Start of RECORDS SHOWN

-- ==== Sys2Proof/Machine/Ops.lean ====
section
/-! DEFINITION. The named operations the events are made of: free choices, notices, the admission queue and the accounts, and the Channel Controllers' transitions up to stopping with its cascade. -/

namespace Sys2Proof.Machine

/-! ### Free choices (log 7) -/

/-- One of several things the manual leaves unordered. With fewer than two there is no choice and no
draw. -/
def pick {α : Type} (l : List α) (s : State) : Option (α × State) :=
  match l with
  | [] => none
  | [x] => some (x, s)
  | x :: y :: rest =>
    let all := x :: y :: rest
    some ((all[Config.choice s.draws % all.length]?).getD x, { s with draws := s.draws + 1 })

/-- Take the members of a list one after another, each time one of those `ready` lets through, in an
order that is a free choice; `n` bounds the number taken. -/
def inFreeOrder {α : Type} [DecidableEq α] (ready : List α → List α) (f : α → State → State) :
    Nat → List α → State → State
  | 0, _, s => s
  | n + 1, l, s =>
    match pick (ready l) s with
    | none => s
    | some (x, t) => inFreeOrder ready f n (l.erase x) (f x t)

/-! ### Profile Memory's state as the ports see it -/

/-- Profile Memory loads: from a reset until load completion (R185, R199). -/
def State.isLoading (s : State) : Bool :=
  match s.pm.store with
  | .loading _ => true
  | .idle => false
  | .writing _ => false

/-! ### Channel states -/

/-- The channel is charged to a rail (R26). -/
def ChannelState.charged : ChannelState → Bool
  | .softstart | .isOn | .switchover => true
  | .retired | .off | .queued | .stopping | .retryWait | .latched => false

/-- The switch of the charged rail is closed (R50). -/
def ChannelState.closed : ChannelState → Bool
  | .softstart | .isOn => true
  | .retired | .off | .queued | .switchover | .stopping | .retryWait | .latched => false

/-- An active child's states (R40). -/
def ChannelState.active : ChannelState → Bool
  | .softstart | .isOn | .switchover | .stopping => true
  | .retired | .off | .queued | .retryWait | .latched => false

/-- The states in which the SET_CHANNEL family and RETIRE are accepted (R134). -/
def ChannelState.configurable : ChannelState → Bool
  | .off | .latched | .retired => true
  | .queued | .softstart | .isOn | .switchover | .stopping | .retryWait => false

/-- The channels whose record names `c` as parent, ascending (R77). -/
def State.children (s : State) (c : Chan) : List Chan :=
  allChans.filter fun k => (s.cfg k).parent = some c

/-! ### Views and notices (R144, R166 to R173) -/

/-- The logical number under which host `h` sees channel `c` (R144, R170). -/
def State.logicalOf (s : State) (h : HostId) (c : Chan) : Option Chan :=
  allChans.find? fun l => (s.viewEntry h l).physical = some c

/-- The lost-after flag of the newest record is set (R173). -/
def markNewest : List Notice → List Notice
  | [] => []
  | [n] => [{ n with lostAfter := true }]
  | n :: m :: rest => n :: markNewest (m :: rest)

/-- The capacity of a notice queue (R172). -/
def noticeCapacity : Nat := 32

/-- A record given to a queue: stored at the tail, or lost with the newest record flagged (R172, R173). -/
def appendNotice (q : List Notice) (n : Notice) : List Notice :=
  if q.length < noticeCapacity then q ++ [n] else markNewest q

/-- Host `h` holds an ACTIVE claim on `c`. -/
def State.claimsActively (s : State) (h : HostId) (c : Chan) : Bool :=
  match s.claimOf c h with
  | some x => x.state = .active
  | none => false

/-- Host `h` receives a channel record for `c` (R168). -/
def State.receives (s : State) (h : HostId) (c : Chan) : Bool :=
  match s.logicalOf h c with
  | some l => (s.port h).session = .opened && (s.claimsActively h c || (s.viewEntry h l).watch)
  | none => false

/-- The tag a record for `c` carries to host `h` (R170). -/
def State.tagOf (s : State) (h : HostId) (c : Chan) : BitVec 16 :=
  match s.claimOf c h with
  | some x => x.tag
  | none => 0

/-- Give a record to every host that `hosts` names, each its own (R166). -/
def State.deliver (s : State) (hosts : HostId → Bool) (record : HostId → Notice) : State :=
  { s with
    notices := tabulate fun h =>
      if hosts h then appendNotice (s.noticesOf h) (record h) else s.noticesOf h }

/-- A GRANTED, STOPPED, FAULTED, SWITCHED or DETACHED record for channel `c`, carrying the state its
controller then stands in (R53, R166, R168, R170). -/
def State.reportChannel (s : State) (c : Chan) (x : Report) : State :=
  s.deliver (fun h => s.receives h c) fun h =>
    { report := x
      logical := s.logicalOf h c
      newState := some (s.ctl c).state
      tag := s.tagOf h c
      time := s.deviceTime
      lostAfter := false }

/-- A RAIL record, to every OPEN host (R116, R169). -/
def State.reportRail (s : State) (x : Report) : State :=
  s.deliver (fun h => (s.port h).session = .opened) fun _ =>
    { report := x, logical := none, newState := none, tag := 0, time := s.deviceTime
      lostAfter := false }

/-- A COMMIT_DONE or COMMIT_FAILED record, to the requester if it is OPEN (R169). -/
def State.reportCommit (s : State) (requester : HostId) (x : Report) : State :=
  s.deliver (fun h => h = requester && (s.port h).session = .opened) fun _ =>
    { report := x, logical := none, newState := none, tag := 0, time := s.deviceTime
      lostAfter := false }

/-- A CLAIM_DROPPED record, to the host whose claim was removed if it is OPEN (R18, R169). -/
def State.reportDrop (s : State) (c : Chan) (holder : HostId) (tag : BitVec 16) (cause : DropCause) :
    State :=
  s.deliver (fun h => h = holder && (s.port h).session = .opened) fun h =>
    { report := .claimDropped cause
      logical := s.logicalOf h c
      newState := some (s.ctl c).state
      tag := tag
      time := s.deviceTime
      lostAfter := false }

/-! ### The admission queue and the accounts (R25 to R32) -/

/-- Insertion into a list kept in an order: before the first member that `x` precedes. -/
def insertBy {α : Type} (precedes : α → α → Bool) (x : α) : List α → List α
  | [] => [x]
  | y :: ys => if precedes x y then x :: y :: ys else y :: insertBy precedes x ys

/-- A list put in an order. -/
def sortBy {α : Type} (precedes : α → α → Bool) : List α → List α
  | [] => []
  | x :: xs => insertBy precedes x (sortBy precedes xs)

/-- The order of the admission queue: effective priority descending, admission number ascending (R29). -/
def QueueEntry.precedes (x y : QueueEntry) : Bool :=
  y.priority < x.priority || (x.priority = y.priority && x.number < y.number)

/-- The queue without the entry of `c` (R31). -/
def State.unqueue (s : State) (c : Chan) : State :=
  { s with queue := s.queue.filter fun e => e.chan ≠ c }

/-- Insert an entry for `c` at its effective priority in force, with the next admission number (R30). -/
def State.enqueue (s : State) (c : Chan) : State :=
  { s with
    queue := insertBy QueueEntry.precedes ⟨c, (s.dem c).priority, s.admissionCounter⟩ s.queue
    admissionCounter := s.admissionCounter + 1 }

/-- A new effective priority for `c`: its entry, if it has one, moves and keeps its number (R32). -/
def State.reprioritize (s : State) (c : Chan) : State :=
  match s.queue.find? fun e => e.chan = c with
  | some e =>
    { s with
      queue := insertBy QueueEntry.precedes { e with priority := (s.dem c).priority }
        (s.queue.filter fun e => e.chan ≠ c) }
  | none => s

/-- The total of the classes of a charge list. -/
def chargeSum (l : List Charge) : Nat := (l.map Charge.classAU).sum

/-- The allocated sum of an account (R25). -/
def Account.allocated (x : Account) : Nat := chargeSum x.charges

/-- The free budget of an account (R25). -/
def Account.free (x : Account) : Nat := x.limit - x.allocated

def Account.without (x : Account) (c : Chan) : Account :=
  { x with charges := x.charges.filter fun y => y.chan ≠ c }

/-- The charge of `c` is removed from the account that carries it (R26). -/
def State.uncharge (s : State) (c : Chan) : State :=
  { s with accounts := ⟨s.accounts.railA.without c, s.accounts.railB.without c⟩ }

/-- The order of a charge list: grant number ascending (R25). -/
def Charge.precedes (x y : Charge) : Bool := x.grantNumber < y.grantNumber

/-- A charge is placed in rail `r`'s list at its position by grant number (R38, R121). -/
def State.charge (s : State) (r : Rail) (x : Charge) : State :=
  s.setAccount r { s.account r with charges := insertBy Charge.precedes x (s.account r).charges }

/-! ### Timers (R51) -/

/-- A timer started with a duration; a duration of 0 expires at its start. -/
def startTimer (d : Nat) : Option Nat := if d = 0 then none else some d

/-! ### What opening the rail switches does in the Sense Unit (R59, R72, R94) -/

/-- Power-good cleared without a loss, trip run 0, detach run disarmed; an event already passed finds
its controller gone and is dropped with them (R73, R95). -/
def State.quiet (s : State) (c : Chan) : State :=
  s.setSen c { s.sen c with
    tripRun := 0, tripPassed := false, powerGood := false, detachArmed := false
    detachPassed := false }

/-! ### OFF and QUEUED (R54, R55) -/

/-- Entry to QUEUED, the insertion with it (R30, R55). -/
def State.enterQueued (s : State) (c : Chan) : State :=
  (s.setCtl c { s.ctl c with state := .queued }).enqueue c

/-- The demand item is present and the admin state ENABLED (R54, R55). -/
def State.wanted (s : State) (c : Chan) : Bool := (s.ctl c).demand && (s.cfg c).admin = .enabled

/-- Entry to OFF: retry count 0, charged rail NONE, and on to QUEUED if the channel is wanted (R54). -/
def State.enterOff (s : State) (c : Chan) : State :=
  let t := s.setCtl c { s.ctl c with state := .off, retryCount := 0, chargedRail := none }
  if t.wanted c then t.enterQueued c else t

/-- The end of a discharge in STOPPING, or of a retry wait: QUEUED if wanted, otherwise OFF (R67, R106). -/
def State.endWait (s : State) (c : Chan) : State :=
  if s.wanted c then s.enterQueued c else s.enterOff c

/-! ### Stopping and the cascade (R65, R84) -/

/-- Steps 1 to 4 of R65: switches open and charge removed, timers stopped, discharge started (and taken
at once when its time is 0, R67), STOPPED given. -/
def State.stopOne (s : State) (cause : StopCause) (c : Chan) : State :=
  let k := s.ctl c
  let t := ((s.uncharge c).quiet c).setCtl c { k with
    state := .stopping, sub := .noSub, chargedRail := none
    softStart := none, blanking := none, stable := none, deadTime := none
    discharge := startTimer (s.cfg c).dischargeTime }
  let u := if (s.cfg c).dischargeTime = 0 then t.endWait c else t
  u.reportChannel c (.stopped cause k.chargedRail)

/-- No forest on sixteen channels is deeper than this. -/
def treeDepth : Nat := 16

/-- Stop a channel and, if it was ON, its running children with PARENT_LOST, depth first and by channel
number ascending (R65, R84). The number bounds the depth. -/
def stopTree : Nat → StopCause → Chan → State → State
  | 0, cause, c, s => s.stopOne cause c
  | n + 1, cause, c, s =>
    let t := s.stopOne cause c
    if (s.ctl c).state = .isOn then
      (s.children c).foldl
        (fun u k => if (u.ctl k).state.charged then stopTree n .parentLost k u else u) t
    else t

/-- Entry to STOPPING from SOFTSTART, ON or SWITCHOVER, cascade included (R65). -/
def State.stop (s : State) (cause : StopCause) (c : Chan) : State := stopTree treeDepth cause c s

/-- The cascade of a channel that has left ON by a fault or a move (R84, R86, R100). -/
def State.cascade (s : State) (c : Chan) : State :=
  (s.children c).foldl
    (fun u k => if (u.ctl k).state.charged then u.stop .parentLost k else u) s

end Sys2Proof.Machine
end

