-- ==== Sys2Proof/Machine/Port.lean ====
section
/-! DEFINITION. What a Host Port does with a request frame: the steps of R184, the replay store, the lease (R149, R153, R183 to R187). -/

namespace Sys2Proof.Machine

/-- A command as its block takes it: from the port, its operand bytes and the state to the new state and
the reply (R184, step 5). -/
abbrev Body := HostId → List Byte → State → State × Reply

/-- The command codes that the port itself looks at (R149, R158, R189). -/
def codeIdentify : Byte := 0x01
def codeOpen : Byte := 0x02
def codeClose : Byte := 0x03

/-- A frame answered with the bytes of a response: the receiver enters RESPONSE (R180). -/
def State.respond (s : State) (h : HostId) (frame : List Byte) : State :=
  s.setPort h { s.port h with receiver := .response, response := frame }

/-- A frame answered with a reply. -/
def State.answer (s : State) (h : HostId) (seq : Byte) (r : Reply) : State :=
  s.respond h (responseFrame seq r)

/-- The full lease of a lease period, stopped for 0 (R148). -/
def fullLease (period : Nat) : Option Nat := if period = 0 then none else some (period * 100)

/-- An answered frame restarts a running lease timer of an OPEN session (R153). -/
def State.renewLease (s : State) (h : HostId) : State :=
  let p := s.port h
  if p.session = .opened && p.leaseTimer.isSome then
    s.setPort h { p with leaseTimer := fullLease p.leasePeriod }
  else s

/-- The session state admits the command (R149). -/
def Session.admits (x : Session) (cmd : Byte) : Bool :=
  match x with
  | .opened => true
  | .closed | .lapsed => cmd = codeIdentify || cmd = codeOpen

/-- The replay store's entry that a frame with this SEQ is compared with (R184 step 2, R187). -/
def Port.stored (p : Port) (seq : Byte) : Option ReplayEntry :=
  match p.replay with
  | some e => if seq ≠ 0 && e.seq = seq then some e else none
  | none => none

/-- An executed frame with SEQ not 0 is stored with its response, but for a CLOSE that ends the session
(R184, R186). -/
def State.store (s : State) (h : HostId) (seq cmd : Byte) (ops : List Byte) (r : Reply) : State :=
  if seq = 0 || (cmd = codeClose && r.result = .ok) then s
  else
    s.setPort h { s.port h with replay := some ⟨seq, cmd, ops, responseFrame seq r⟩ }

/-- Steps 3 to 5 of R184: a frame that is not a repeat. -/
def State.execute (s : State) (h : HostId) (seq cmd : Byte) (ops : List Byte) (body : Body) : State :=
  if (s.port h).session.admits cmd then
    let out := body h ops (s.renewLease h)
    (out.1.store h seq cmd ops out.2).answer h seq out.2
  else s.answer h seq (refuse .noSession)

/-- Step 2 of R184: a frame whose SEQ is stored. The stored response for an identical frame, SEQ_REUSED
for another; the lease is renewed (R187). -/
def State.replay (s : State) (h : HostId) (seq cmd : Byte) (ops : List Byte) (e : ReplayEntry) : State :=
  if e.cmd = cmd && e.ops = ops then (s.renewLease h).respond h e.response
  else (s.renewLease h).answer h seq (refuse .seqReused)

/-- A request frame that ends on port `h`, its command taken by `body`. Bytes that arrive outside REQUEST
are ignored (R180); while Profile Memory loads the answer is STARTING (R185); otherwise the steps of R184. -/
def State.takeFrame (s : State) (h : HostId) (seq cmd : Byte) (ops : List Byte) (body : Body) : State :=
  if (s.port h).receiver = .request then
    if s.isLoading then s.answer h seq (refuse .starting)
    else if 12 < ops.length then s.answer h seq (refuse .frameError)
    else
      match (s.port h).stored seq with
      | some e => s.replay h seq cmd ops e
      | none => s.execute h seq cmd ops body
  else s

/-- The reply to a frame whose CMD names no command (R184 step 4). -/
def badCommandBody : Body := fun _ _ s => (s, refuse .badCommand)

/-- Host `h` holds the configuration lock (R161). -/
def State.holdsLock (s : State) (h : HostId) : Bool := s.lock = some h

/-- The channel state and admin state data of the configuration commands (R189). -/
def State.statusData (s : State) (c : Chan) : List Byte :=
  [(s.ctl c).state.code, adminCode (s.cfg c).admin]

end Sys2Proof.Machine
end

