-- ==== Sys2Proof/Certificates/Slice0/Obligations.lean ====
section
/-! DEFINITION. The statements for the provers, in the order of OBLIGATIONS.json. -/

open Sys2Proof Sys2Proof.Machine

/-! ### The step -/

/-- The command at the front of the queue is run on the state with the queue's rest. -/
def Obligations.StepRunsFrontCommand : Prop :=
  ∀ (c : Instr) (rest : List Instr) (s : State), s.pending = c :: rest →
    step s = exec c { s with pending := rest }

/-- On an empty queue with nothing due, a millisecond passes: device time counts, and every running timer,
lease and commit with it (00_scope.md, Time; R51, R148). That this is what an idle step does is the
model's choice (log 2). -/
def Obligations.IdleStepCountsAMillisecond : Prop :=
  ∀ s : State, s.pending = [] → s.isLoading = false → s.dueEvents = [] →
    ∃ t, step s = .next t ∧ t.deviceTime = s.deviceTime + 1 ∧
      (∀ c, t.ctl c = { s.ctl c with
        softStart := (s.ctl c).softStart.map (· - 1), blanking := (s.ctl c).blanking.map (· - 1)
        stable := (s.ctl c).stable.map (· - 1), discharge := (s.ctl c).discharge.map (· - 1)
        backoff := (s.ctl c).backoff.map (· - 1), deadTime := (s.ctl c).deadTime.map (· - 1) }) ∧
      (∀ r, t.rail r = { s.rail r with
        restoreTimer := (s.rail r).restoreTimer.map (· - 1)
        lossTimer := (s.rail r).lossTimer.map (· - 1) }) ∧
      (∀ h, t.port h = { s.port h with leaseTimer := (s.port h).leaseTimer.map (· - 1) }) ∧
      (∀ job, s.pm.store = .writing job → t.pm.store = .writing { job with age := job.age + 1 }) ∧
      (s.pm.store = .idle → t.pm.store = .idle) ∧
      t = { s with
        deviceTime := t.deviceTime, channels := t.channels, rails := t.rails, ports := t.ports
        pm := { s.pm with store := t.pm.store } }

/-! ### Resets and start-up -/

/-- POWER_ON_RESET and RESET_N leave every block at the reset value its chapter gives, keep both slots, and
record the cause; a RESET_N within an asserted power-on reset is part of it and changes nothing. That the
waiting commands survive is the model's choice (log 21) (R24, R48, R76, R91, R112, R130, R165, R179, R180, R199). -/
def Obligations.ResetsLeaveTheResetValues : Prop :=
  (∀ s : State, s.inPowerOnReset = true → exec .resetN s = .next s) ∧
  ∀ (i : Instr) (cause : ResetCause) (s : State),
    (i = .powerOnReset ∧ cause = .powerOn ∨
      i = .resetN ∧ cause = .pin ∧ s.inPowerOnReset = false) →
    ∃ t, exec i s = .next t ∧
      t.pm.store = .loading .inReset ∧ t.pm.resetCause = cause ∧
      t.pm.slot0 = s.pm.slot0 ∧ t.pm.slot1 = s.pm.slot1 ∧
      (∀ c h, t.claimOf c h = none) ∧
      (∀ c, (t.dem c).own = false ∧ (t.dem c).effective = false ∧ (t.dem c).contributing = false ∧
        (t.dem c).priority = (t.cfg c).floor) ∧
      t.queue = [] ∧ t.admissionCounter = 0 ∧ t.grantCounter = 0 ∧
      (∀ r, (t.account r).charges = []) ∧
      (∀ c, (t.ctl c).retryCount = 0 ∧ (t.ctl c).lastFault = none ∧ (t.ctl c).chargedRail = none ∧
        (t.ctl c).grantNumber = 0 ∧ (t.ctl c).demand = false ∧ (t.ctl c).sub = .noSub ∧
        (t.ctl c).softStart = none ∧ (t.ctl c).blanking = none ∧ (t.ctl c).stable = none ∧
        (t.ctl c).discharge = none ∧ (t.ctl c).backoff = none ∧ (t.ctl c).deadTime = none ∧
        t.dischargeSwitch c = true ∧ ∀ r, t.railSwitch c r = false) ∧
      (∀ c, (t.sen c).tripRun = 0 ∧ (t.sen c).powerGood = false ∧ (t.sen c).detachArmed = false ∧
        (t.sen c).detachRun = 0) ∧
      (∀ k, look t.xf k = false ∧ (t.line k).qualified = false) ∧
      (∀ r, (t.rail r).state = .down ∧ (t.rail r).good = false ∧ (t.rail r).restoreTimer = none ∧
        (t.rail r).lossTimer = none) ∧
      (∀ h, (t.port h).session = .closed ∧ (t.port h).leaseTimer = none ∧
        (t.port h).leasePeriod = 0 ∧ (t.port h).orphanMode = .keep ∧ (t.port h).attention = false ∧
        (t.port h).replay = none ∧ (t.port h).receiver = .deselected ∧ t.noticesOf h = [] ∧
        t.attention h = false) ∧
      t.lock = none ∧ t.pending = s.pending

/-- RESET_END reads both slots and chooses the image: the only valid slot, the one with the larger
generation, slot 0 when the two are equal, or the defaults (R199). -/
def Obligations.ResetEndChoosesTheNewestValidSlot : Prop :=
  ∀ s : State, s.pm.store = .loading .inReset →
    ∃ choice, exec .resetEnd s = .next { s with
        pm := { s.pm with
          valid0 := s.pm.slot0.isValid, valid1 := s.pm.slot1.isValid
          store := .loading (.chosen choice) } } ∧
      (s.pm.slot0.isValid = true → s.pm.slot1.isValid = false → choice = some .slot0) ∧
      (s.pm.slot0.isValid = false → s.pm.slot1.isValid = true → choice = some .slot1) ∧
      (s.pm.slot0.isValid = true → s.pm.slot1.isValid = true →
        choice = if s.pm.slot0.generation.toNat < s.pm.slot1.generation.toNat then some .slot1
          else some .slot0) ∧
      (s.pm.slot0.isValid = false → s.pm.slot1.isValid = false → choice = none)

/-- LOAD_COMPLETION starts the part: IDLE, device time 0, the chosen image or the defaults, lock free, limits
copied, controllers RETIRED or in STOPPING with the discharge started (in OFF, or QUEUED with demand, where
the discharge time is 0), demand as the loaded policies give it, nothing charged (R24, R48, R76, R147, R199,
R200). The premises are that the load began from reset values and that the image keeps the law of R77. -/
def Obligations.LoadCompletionStartsThePart : Prop :=
  ∀ (choice : Option SlotId) (image : Configuration) (generation : BitVec 32) (s : State),
    s.pm.store = .loading (.chosen choice) → LoadingLaw s →
    (choice = none ∧ image = Configuration.default ∧ generation = 0 ∨
      ∃ i, choice = some i ∧ (s.pm.slot i).image = some image ∧
        (s.pm.slot i).generation = generation) →
    ForestLaw image →
    ∃ t, exec .loadCompletion s = .next t ∧
      t.pm = { s.pm with
        store := .idle, currentGeneration := generation, currentSlot := choice
        loadedGeneration := generation } ∧
      t.deviceTime = 0 ∧ t.config = image ∧ t.lock = none ∧ t.ports = s.ports ∧
      (∀ r, (t.account r).limit = (image.rails.of r).limit ∧ (t.account r).charges = []) ∧
      (∀ c, t.dem c = t.demandNow c ∧ (t.ctl c).demand = (t.dem c).effective) ∧
      (∀ c, (t.cfg c).admin = .retired →
        (t.ctl c).state = .retired ∧ (t.ctl c).discharge = none) ∧
      (∀ c, (t.cfg c).admin ≠ .retired → (t.cfg c).dischargeTime ≠ 0 →
        (t.ctl c).state = .stopping ∧ (t.ctl c).discharge = some (t.cfg c).dischargeTime) ∧
      (∀ c, (t.cfg c).admin ≠ .retired → (t.cfg c).dischargeTime = 0 →
        (t.ctl c).discharge = none ∧
        (t.ctl c).state =
          if (t.cfg c).admin = .enabled ∧ (t.dem c).effective = true then .queued else .off) ∧
      t.claims = s.claims ∧ t.notices = s.notices ∧ t.rails = s.rails ∧ t.xf = s.xf ∧
      t.enables = s.enables ∧ t.sense = s.sense ∧ t.pending = s.pending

End of RECORDS SHOWN

WHAT IS EXPECTED: Only the lines from the top of the data through the line that contains "choices (log 7) -/" should be quoted, exactly as they stand.

TASK OUTPUT:
-- ==== Sys2Proof/Machine/Ops.lean ====
section
/-! DEFINITION. The named operations the events are made of: free choices, notices, the admission queue and the accounts, and the Channel Controllers' transitions up to stopping with its cascade. -/

namespace Sys2Proof.Machine

/-! ### Free choices (log 7) -/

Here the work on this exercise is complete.